**Exercise instructions**
Extract each line of the records below that contains the word "Laws".

**Record extracts**
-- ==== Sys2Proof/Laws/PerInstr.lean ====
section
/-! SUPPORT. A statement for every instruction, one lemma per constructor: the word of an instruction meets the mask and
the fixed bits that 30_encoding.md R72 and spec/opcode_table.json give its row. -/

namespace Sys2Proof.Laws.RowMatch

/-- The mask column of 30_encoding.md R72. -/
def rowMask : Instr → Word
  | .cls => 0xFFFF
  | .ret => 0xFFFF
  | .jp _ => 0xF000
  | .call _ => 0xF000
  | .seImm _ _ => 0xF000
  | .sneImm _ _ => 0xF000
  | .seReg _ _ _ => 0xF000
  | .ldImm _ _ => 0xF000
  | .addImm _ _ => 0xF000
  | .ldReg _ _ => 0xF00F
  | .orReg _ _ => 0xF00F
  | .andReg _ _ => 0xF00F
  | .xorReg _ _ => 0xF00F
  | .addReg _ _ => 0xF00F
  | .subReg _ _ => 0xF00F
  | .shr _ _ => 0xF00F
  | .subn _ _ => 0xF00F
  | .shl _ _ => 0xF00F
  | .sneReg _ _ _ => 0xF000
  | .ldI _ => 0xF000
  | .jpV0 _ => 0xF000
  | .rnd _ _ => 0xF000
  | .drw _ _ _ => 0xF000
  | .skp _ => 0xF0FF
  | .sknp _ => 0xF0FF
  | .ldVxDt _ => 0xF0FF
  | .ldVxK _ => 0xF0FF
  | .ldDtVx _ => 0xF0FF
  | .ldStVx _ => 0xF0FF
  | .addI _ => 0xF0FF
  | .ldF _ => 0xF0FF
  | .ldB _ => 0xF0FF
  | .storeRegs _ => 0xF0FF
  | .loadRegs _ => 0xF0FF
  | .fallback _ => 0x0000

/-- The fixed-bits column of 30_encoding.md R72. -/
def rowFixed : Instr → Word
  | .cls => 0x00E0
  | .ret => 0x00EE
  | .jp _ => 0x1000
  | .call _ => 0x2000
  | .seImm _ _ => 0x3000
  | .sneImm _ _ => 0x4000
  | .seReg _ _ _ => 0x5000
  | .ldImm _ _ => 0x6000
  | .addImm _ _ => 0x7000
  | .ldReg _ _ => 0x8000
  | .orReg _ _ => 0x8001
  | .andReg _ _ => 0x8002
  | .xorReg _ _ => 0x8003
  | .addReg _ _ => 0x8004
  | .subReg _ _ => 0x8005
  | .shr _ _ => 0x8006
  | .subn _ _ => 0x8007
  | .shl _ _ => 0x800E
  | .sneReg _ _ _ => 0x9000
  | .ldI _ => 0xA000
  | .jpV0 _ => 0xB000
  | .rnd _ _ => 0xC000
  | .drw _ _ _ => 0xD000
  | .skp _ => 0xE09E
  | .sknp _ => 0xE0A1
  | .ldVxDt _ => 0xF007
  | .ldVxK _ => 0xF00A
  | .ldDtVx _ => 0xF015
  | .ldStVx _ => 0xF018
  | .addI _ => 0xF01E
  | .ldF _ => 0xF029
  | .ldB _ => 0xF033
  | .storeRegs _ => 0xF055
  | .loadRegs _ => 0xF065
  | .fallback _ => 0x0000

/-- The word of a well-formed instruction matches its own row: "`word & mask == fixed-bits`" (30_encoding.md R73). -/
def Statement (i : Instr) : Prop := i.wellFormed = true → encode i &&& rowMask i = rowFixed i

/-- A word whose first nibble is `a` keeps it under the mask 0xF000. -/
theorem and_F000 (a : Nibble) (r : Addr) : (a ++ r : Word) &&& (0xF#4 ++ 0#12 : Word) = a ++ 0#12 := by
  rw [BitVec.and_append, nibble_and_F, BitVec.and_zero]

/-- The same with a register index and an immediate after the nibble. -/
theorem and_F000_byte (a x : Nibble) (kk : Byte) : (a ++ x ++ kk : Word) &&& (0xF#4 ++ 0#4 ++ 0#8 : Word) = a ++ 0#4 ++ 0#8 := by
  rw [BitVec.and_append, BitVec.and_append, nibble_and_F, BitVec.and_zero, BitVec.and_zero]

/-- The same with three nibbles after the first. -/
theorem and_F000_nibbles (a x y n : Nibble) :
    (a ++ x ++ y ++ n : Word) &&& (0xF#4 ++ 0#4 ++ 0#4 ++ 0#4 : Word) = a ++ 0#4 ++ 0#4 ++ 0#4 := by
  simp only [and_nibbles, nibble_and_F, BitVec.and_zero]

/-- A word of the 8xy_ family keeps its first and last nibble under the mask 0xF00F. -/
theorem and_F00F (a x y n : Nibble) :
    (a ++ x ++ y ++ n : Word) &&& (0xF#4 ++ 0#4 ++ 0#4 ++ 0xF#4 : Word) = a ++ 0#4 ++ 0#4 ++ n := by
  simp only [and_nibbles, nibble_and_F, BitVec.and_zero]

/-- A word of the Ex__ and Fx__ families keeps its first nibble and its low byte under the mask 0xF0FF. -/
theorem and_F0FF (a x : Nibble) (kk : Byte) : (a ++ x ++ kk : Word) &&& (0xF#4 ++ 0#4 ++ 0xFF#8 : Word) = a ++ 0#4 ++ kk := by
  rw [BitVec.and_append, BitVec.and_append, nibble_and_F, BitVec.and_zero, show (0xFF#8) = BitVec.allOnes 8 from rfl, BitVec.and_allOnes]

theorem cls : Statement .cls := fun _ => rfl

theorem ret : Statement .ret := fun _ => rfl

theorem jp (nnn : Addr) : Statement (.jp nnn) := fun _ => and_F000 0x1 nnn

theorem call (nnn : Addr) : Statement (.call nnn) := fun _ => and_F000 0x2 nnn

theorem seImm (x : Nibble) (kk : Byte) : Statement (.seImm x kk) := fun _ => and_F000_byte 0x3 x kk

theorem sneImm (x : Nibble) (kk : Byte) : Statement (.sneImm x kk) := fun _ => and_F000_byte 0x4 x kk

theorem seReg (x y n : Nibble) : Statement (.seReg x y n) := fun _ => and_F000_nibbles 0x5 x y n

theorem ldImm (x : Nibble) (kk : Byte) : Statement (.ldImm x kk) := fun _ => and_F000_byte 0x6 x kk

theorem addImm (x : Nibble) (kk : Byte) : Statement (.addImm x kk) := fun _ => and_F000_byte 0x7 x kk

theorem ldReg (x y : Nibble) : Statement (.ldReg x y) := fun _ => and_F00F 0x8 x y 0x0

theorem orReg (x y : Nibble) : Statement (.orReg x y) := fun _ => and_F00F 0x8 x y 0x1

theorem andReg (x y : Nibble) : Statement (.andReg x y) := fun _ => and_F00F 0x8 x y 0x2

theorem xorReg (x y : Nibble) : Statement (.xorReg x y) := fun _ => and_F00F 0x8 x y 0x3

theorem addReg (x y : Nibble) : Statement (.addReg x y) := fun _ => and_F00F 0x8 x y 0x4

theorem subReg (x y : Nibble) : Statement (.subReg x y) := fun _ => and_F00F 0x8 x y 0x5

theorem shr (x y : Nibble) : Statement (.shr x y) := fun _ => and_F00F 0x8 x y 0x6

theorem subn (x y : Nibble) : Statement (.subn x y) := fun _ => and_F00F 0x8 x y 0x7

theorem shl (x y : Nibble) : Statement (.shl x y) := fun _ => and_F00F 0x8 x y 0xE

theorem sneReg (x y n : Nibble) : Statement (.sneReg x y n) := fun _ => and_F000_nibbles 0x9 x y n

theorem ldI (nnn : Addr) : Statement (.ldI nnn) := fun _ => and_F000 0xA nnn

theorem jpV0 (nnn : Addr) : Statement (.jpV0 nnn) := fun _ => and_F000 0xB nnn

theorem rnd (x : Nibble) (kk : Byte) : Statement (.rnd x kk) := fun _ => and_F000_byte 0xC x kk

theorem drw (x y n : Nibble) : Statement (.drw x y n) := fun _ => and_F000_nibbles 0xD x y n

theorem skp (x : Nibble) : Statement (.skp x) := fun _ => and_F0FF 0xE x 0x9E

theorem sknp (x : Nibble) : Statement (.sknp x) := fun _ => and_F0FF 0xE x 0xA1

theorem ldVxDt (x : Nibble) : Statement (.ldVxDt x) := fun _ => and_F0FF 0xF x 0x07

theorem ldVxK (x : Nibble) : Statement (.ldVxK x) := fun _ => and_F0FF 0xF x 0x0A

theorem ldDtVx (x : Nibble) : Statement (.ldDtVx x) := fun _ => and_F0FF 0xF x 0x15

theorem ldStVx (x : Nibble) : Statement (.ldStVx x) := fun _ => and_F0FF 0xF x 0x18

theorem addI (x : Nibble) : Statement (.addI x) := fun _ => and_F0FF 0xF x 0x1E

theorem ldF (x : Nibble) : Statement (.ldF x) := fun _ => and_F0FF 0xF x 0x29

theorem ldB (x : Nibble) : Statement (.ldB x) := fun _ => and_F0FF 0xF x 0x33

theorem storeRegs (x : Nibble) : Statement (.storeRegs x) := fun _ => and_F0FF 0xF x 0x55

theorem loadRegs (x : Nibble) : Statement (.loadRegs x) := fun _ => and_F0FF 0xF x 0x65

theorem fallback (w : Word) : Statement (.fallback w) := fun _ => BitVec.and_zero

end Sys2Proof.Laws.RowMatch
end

**Worked solution**
-- ==== Sys2Proof/Laws/PerInstr.lean ====
namespace Sys2Proof.Laws.RowMatch
end Sys2Proof.Laws.RowMatch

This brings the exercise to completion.